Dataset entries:
--------------------------------------------------

-- ==== Sys2Proof/Tests/Slice0.lean ====
section
/-! SUPPORT. Tests: ill-formed commands are refused, the words of spec/95_test_vectors.md section 2.1
decode as the spec says, single steps give the spec's own vectors, and each statement's hypotheses are met by
a concrete state. Expected values are from 95_test_vectors.md (row named in the comment) or worked from the
rule named. -/

namespace Sys2Proof.Tests

open Sys2Proof.Machine

/-! ### States the tests start from -/

/-- S0 of 95_test_vectors.md section 0: after reset and BEGIN 0. -/
def armed : State := beginBlock 0 State.reset

/-- S0, then pin 5 acquired at duty 128. -/
def one : State := setDuty 5 128 false .ok armed

/-- Then pin 9 acquired at duty 200: two registers. -/
def two : State := setDuty 9 200 false .ok one

/-- Then pin 15: FREE is empty. -/
def full : State := setDuty 15 255 false .ok two

/-- Two channels, the counter about to wrap, a TICK waiting. -/
def wrapping : State := { two with tickCount := 255, inputs := [.tick] }

/-- One channel driven at 128, the counter one below it, a TICK waiting (row T4). -/
def threshold : State :=
  { hardReset [0] one with tickCount := 127, inputs := [.tick] }

/-- One channel driven at 255, the counter at 254, a TICK waiting (row T6). -/
def atTop : State := { setDuty 5 255 true .ok armed with tickCount := 254, inputs := [.tick] }

/-- What a command answers, as a state (every command has a next state). -/
def after (i : Instr) (s : State) : State :=
  match exec i s with
  | .next t => t
  | .fault _ => s
  | .refused _ => s

/-- What a step answers, as a state; the state itself where it is refused. -/
def stepped (s : State) : State :=
  match step s with
  | .next t => t
  | .fault _ => s
  | .refused _ => s

/-- Parameters that break R8: no channel. -/
def noChannels : State := { State.reset with cfg := { Config.params with nCh := 0 } }

/-! ### Ill-formed commands (R72, R79): the pin id 0xFF, for each check -/

theorem test_wellFormed_set_refuses : (Instr.set (.pin 0xFF) 1 false).wellFormed = false := by decide
theorem test_wellFormed_setPercent_refuses : (Instr.setPercent (.pin 0xFF) 1 false).wellFormed = false := by
  decide
theorem test_wellFormed_setFade_refuses : (Instr.setFade (.pin 0xFF) 1 1).wellFormed = false := by decide
theorem test_wellFormed_setPolarity_refuses : (Instr.setPolarity (.pin 0xFF) 1).wellFormed = false := by
  decide
theorem test_wellFormed_end_refuses : (Instr.endChannel (.pin 0xFF)).wellFormed = false := by decide
theorem test_wellFormed_query_refuses : (Instr.query (.pin 0xFF)).wellFormed = false := by decide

--------------------------------------------------

Exercise directions:
Copy out exactly the lines from the one containing "match step s with" through the last line above, keeping both end lines.

Result for this task:
  match step s with
  | .next t => t
  | .fault _ => s
  | .refused _ => s

/-- Parameters that break R8: no channel. -/
def noChannels : State := { State.reset with cfg := { Config.params with nCh := 0 } }

/-! ### Ill-formed commands (R72, R79): the pin id 0xFF, for each check -/

theorem test_wellFormed_set_refuses : (Instr.set (.pin 0xFF) 1 false).wellFormed = false := by decide
theorem test_wellFormed_setPercent_refuses : (Instr.setPercent (.pin 0xFF) 1 false).wellFormed = false := by
  decide
theorem test_wellFormed_setFade_refuses : (Instr.setFade (.pin 0xFF) 1 1).wellFormed = false := by decide
theorem test_wellFormed_setPolarity_refuses : (Instr.setPolarity (.pin 0xFF) 1).wellFormed = false := by
  decide
theorem test_wellFormed_end_refuses : (Instr.endChannel (.pin 0xFF)).wellFormed = false := by decide
theorem test_wellFormed_query_refuses : (Instr.query (.pin 0xFF)).wellFormed = false := by decide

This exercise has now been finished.